→ Task to carry out: Copy all entries exactly.

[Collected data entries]

-- ==== Sys2Proof/Laws/Keeps/Base.lean ====
section
/-!
SUPPORT. What every operation of the machine keeps: the queue, the clock, the canonical form of the memories, and the
fuses, whose fused levels only rise; and that no operation but two brings the part into Service or Banked.
-/
namespace Sys2Proof.Machine

/-- What every operation keeps. -/
structure Keeps0 (s t : State) : Prop where
  /-- the queue -/
  pending : t.pending = s.pending
  /-- the clock -/
  time : t.time = s.time
  /-- the form of the memories -/
  mem : s.memWf = true → t.memWf = true
  /-- the fuses that nothing blows -/
  parts : t.fuses.orderingNS = s.fuses.orderingNS ∧ t.fuses.stepping = s.fuses.stepping ∧ t.fuses.serial = s.fuses.serial
  /-- the fused levels -/
  levels : s.fuses.imageSec ≤ t.fuses.imageSec ∧ s.fuses.firmwareSec ≤ t.fuses.firmwareSec

/-- What every operation but the state changes of KINDLING_END and TICK_BOUNDARY keeps. -/
structure Keeps (s t : State) : Prop extends Keeps0 s t where
  /-- Service and Banked are not entered -/
  dev : t.dev = .service ∨ t.dev = .banked → t.dev = s.dev

theorem Keeps0.refl (s : State) : Keeps0 s s := ⟨rfl, rfl, id, ⟨rfl, rfl, rfl⟩, ⟨le_rfl, le_rfl⟩⟩

theorem Keeps0.trans {a b c : State} (h : Keeps0 a b) (k : Keeps0 b c) : Keeps0 a c where
  pending := k.pending.trans h.pending
  time := k.time.trans h.time
  mem := fun w => k.mem (h.mem w)
  parts := ⟨k.parts.1.trans h.parts.1, k.parts.2.1.trans h.parts.2.1, k.parts.2.2.trans h.parts.2.2⟩
  levels := ⟨h.levels.1.trans k.levels.1, h.levels.2.trans k.levels.2⟩

theorem Keeps.refl (s : State) : Keeps s s := ⟨.refl s, fun _ => rfl⟩

theorem Keeps.trans {a b c : State} (h : Keeps a b) (k : Keeps b c) : Keeps a c where
  toKeeps0 := h.toKeeps0.trans k.toKeeps0
  dev := fun w => (k.dev w).trans (h.dev (by rw [← k.dev w]; exact w))

/-- A change of fields that nothing here speaks of. -/
theorem Keeps.upd {a s t : State} (h : Keeps a s) (hp : t.pending = s.pending) (ht : t.time = s.time) (hm : t.mem = s.mem)
    (hq : t.warden.qspi = s.warden.qspi) (hf : t.fuses = s.fuses) (hd : t.dev = s.dev) : Keeps a t where
  pending := hp.trans h.pending
  time := ht.trans h.time
  mem := fun w => by have := h.mem w; simpa only [State.memWf, hm, hq] using this
  parts := by rw [hf]; exact h.parts
  levels := by rw [hf]; exact h.levels
  dev := by rw [hd]; exact h.dev

/-- A change that leaves the part out of Service and Banked. -/
theorem Keeps.down {a s t : State} (h : Keeps a s) (hp : t.pending = s.pending) (ht : t.time = s.time)
    (hm : s.memWf = true → t.memWf = true) (hf : t.fuses = s.fuses) (hd : t.dev ≠ .service ∧ t.dev ≠ .banked) : Keeps a t where
  pending := hp.trans h.pending
  time := ht.trans h.time
  mem := fun w => hm (h.mem w)
  parts := by rw [hf]; exact h.parts
  levels := by rw [hf]; exact h.levels
  dev := fun w => absurd w (by rw [not_or]; exact hd)

/-- A change of memory that keeps its form. -/
theorem Keeps.updMem {a s t : State} (h : Keeps a s) (hp : t.pending = s.pending) (ht : t.time = s.time)
    (hm : s.memWf = true → t.memWf = true) (hf : t.fuses = s.fuses) (hd : t.dev = s.dev) : Keeps a t where
  pending := hp.trans h.pending
  time := ht.trans h.time
  mem := fun w => hm (h.mem w)
  parts := by rw [hf]; exact h.parts
  levels := by rw [hf]; exact h.levels
  dev := by rw [hd]; exact h.dev

theorem Keeps.foldl {α : Type} {a : State} {f : State → α → State} (hf : ∀ s x, Keeps a s → Keeps a (f s x)) (l : List α) {s : State}
    (h : Keeps a s) : Keeps a (l.foldl f s) := by
  induction l generalizing s with
  | nil => exact h
  | cons x t ih => exact ih (hf s x h)

theorem Keeps.foldlPair {α β : Type} {a : State} {f : State × β → α → State × β} (hf : ∀ s x, Keeps a s.1 → Keeps a (f s x).1) (l : List α)
    {s : State × β} (h : Keeps a s.1) : Keeps a (l.foldl f s).1 := by
  induction l generalizing s with
  | nil => exact h
  | cons x t ih => exact ih (hf s x h)

theorem Keeps.foldlPair2 {α β : Type} {a : State} {f : β × State → α → β × State} (hf : ∀ s x, Keeps a s.2 → Keeps a (f s x).2) (l : List α)
    {s : β × State} (h : Keeps a s.2) : Keeps a (l.foldl f s).2 := by
  induction l generalizing s with
  | nil => exact h
  | cons x t ih => exact ih (hf s x h)

theorem Keeps.ite {a x y : State} {c : Prop} [Decidable c] (hx : Keeps a x) (hy : Keeps a y) : Keeps a (if c then x else y) := by
  split <;> assumption

theorem Keeps.cond {a x y : State} {c : Bool} (hx : Keeps a x) (hy : Keeps a y) : Keeps a (cond c x y) := by
  cases c <;> assumption

/-- The form of the memories, unfolded. -/
theorem memWf_iff (s : State) : s.memWf = true ↔
    cellsWf s.mem.stack = true ∧ cellsWf s.mem.host = true ∧ cellsWf s.mem.pool = true ∧ cellsWf s.warden.qspi = true := by
  simp [State.memWf, and_assoc]

end Sys2Proof.Machine
end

→ Exercise solution:
-- ==== Sys2Proof/Laws/Keeps/Base.lean ====
section
/-!
SUPPORT. What every operation of the machine keeps: the queue, the clock, the canonical form of the memories, and the
fuses, whose fused levels only rise; and that no operation but two brings the part into Service or Banked.
-/
namespace Sys2Proof.Machine

/-- What every operation keeps. -/
structure Keeps0 (s t : State) : Prop where
  /-- the queue -/
  pending : t.pending = s.pending
  /-- the clock -/
  time : t.time = s.time
  /-- the form of the memories -/
  mem : s.memWf = true → t.memWf = true
  /-- the fuses that nothing blows -/
  parts : t.fuses.orderingNS = s.fuses.orderingNS ∧ t.fuses.stepping = s.fuses.stepping ∧ t.fuses.serial = s.fuses.serial
  /-- the fused levels -/
  levels : s.fuses.imageSec ≤ t.fuses.imageSec ∧ s.fuses.firmwareSec ≤ t.fuses.firmwareSec

/-- What every operation but the state changes of KINDLING_END and TICK_BOUNDARY keeps. -/
structure Keeps (s t : State) : Prop extends Keeps0 s t where
  /-- Service and Banked are not entered -/
  dev : t.dev = .service ∨ t.dev = .banked → t.dev = s.dev

theorem Keeps0.refl (s : State) : Keeps0 s s := ⟨rfl, rfl, id, ⟨rfl, rfl, rfl⟩, ⟨le_rfl, le_rfl⟩⟩

theorem Keeps0.trans {a b c : State} (h : Keeps0 a b) (k : Keeps0 b c) : Keeps0 a c where
  pending := k.pending.trans h.pending
  time := k.time.trans h.time
  mem := fun w => k.mem (h.mem w)
  parts := ⟨k.parts.1.trans h.parts.1, k.parts.2.1.trans h.parts.2.1, k.parts.2.2.trans h.parts.2.2⟩
  levels := ⟨h.levels.1.trans k.levels.1, h.levels.2.trans k.levels.2⟩

theorem Keeps.refl (s : State) : Keeps s s := ⟨.refl s, fun _ => rfl⟩

theorem Keeps.trans {a b c : State} (h : Keeps a b) (k : Keeps b c) : Keeps a c where
  toKeeps0 := h.toKeeps0.trans k.toKeeps0
  dev := fun w => (k.dev w).trans (h.dev (by rw [← k.dev w]; exact w))

/-- A change of fields that nothing here speaks of. -/
theorem Keeps.upd {a s t : State} (h : Keeps a s) (hp : t.pending = s.pending) (ht : t.time = s.time) (hm : t.mem = s.mem)
    (hq : t.warden.qspi = s.warden.qspi) (hf : t.fuses = s.fuses) (hd : t.dev = s.dev) : Keeps a t where
  pending := hp.trans h.pending
  time := ht.trans h.time
  mem := fun w => by have := h.mem w; simpa only [State.memWf, hm, hq] using this
  parts := by rw [hf]; exact h.parts
  levels := by rw [hf]; exact h.levels
  dev := by rw [hd]; exact h.dev

/-- A change that leaves the part out of Service and Banked. -/
theorem Keeps.down {a s t : State} (h : Keeps a s) (hp : t.pending = s.pending) (ht : t.time = s.time)
    (hm : s.memWf = true → t.memWf = true) (hf : t.fuses = s.fuses) (hd : t.dev ≠ .service ∧ t.dev ≠ .banked) : Keeps a t where
  pending := hp.trans h.pending
  time := ht.trans h.time
  mem := fun w => hm (h.mem w)
  parts := by rw [hf]; exact h.parts
  levels := by rw [hf]; exact h.levels
  dev := fun w => absurd w (by rw [not_or]; exact hd)

/-- A change of memory that keeps its form. -/
theorem Keeps.updMem {a s t : State} (h : Keeps a s) (hp : t.pending = s.pending) (ht : t.time = s.time)
    (hm : s.memWf = true → t.memWf = true) (hf : t.fuses = s.fuses) (hd : t.dev = s.dev) : Keeps a t where
  pending := hp.trans h.pending
  time := ht.trans h.time
  mem := fun w => hm (h.mem w)
  parts := by rw [hf]; exact h.parts
  levels := by rw [hf]; exact h.levels
  dev := by rw [hd]; exact h.dev

theorem Keeps.foldl {α : Type} {a : State} {f : State → α → State} (hf : ∀ s x, Keeps a s → Keeps a (f s x)) (l : List α) {s : State}
    (h : Keeps a s) : Keeps a (l.foldl f s) := by
  induction l generalizing s with
  | nil => exact h
  | cons x t ih => exact ih (hf s x h)

theorem Keeps.foldlPair {α β : Type} {a : State} {f : State × β → α → State × β} (hf : ∀ s x, Keeps a s.1 → Keeps a (f s x).1) (l : List α)
    {s : State × β} (h : Keeps a s.1) : Keeps a (l.foldl f s).1 := by
  induction l generalizing s with
  | nil => exact h
  | cons x t ih => exact ih (hf s x h)

theorem Keeps.foldlPair2 {α β : Type} {a : State} {f : β × State → α → β × State} (hf : ∀ s x, Keeps a s.2 → Keeps a (f s x).2) (l : List α)
    {s : β × State} (h : Keeps a s.2) : Keeps a (l.foldl f s).2 := by
  induction l generalizing s with
  | nil => exact h
  | cons x t ih => exact ih (hf s x h)

theorem Keeps.ite {a x y : State} {c : Prop} [Decidable c] (hx : Keeps a x) (hy : Keeps a y) : Keeps a (if c then x else y) := by
  split <;> assumption

theorem Keeps.cond {a x y : State} {c : Bool} (hx : Keeps a x) (hy : Keeps a y) : Keeps a (cond c x y) := by
  cases c <;> assumption

/-- The form of the memories, unfolded. -/
theorem memWf_iff (s : State) : s.memWf = true ↔
    cellsWf s.mem.stack = true ∧ cellsWf s.mem.host = true ∧ cellsWf s.mem.pool = true ∧ cellsWf s.warden.qspi = true := by
  simp [State.memWf, and_assoc]

end Sys2Proof.Machine
end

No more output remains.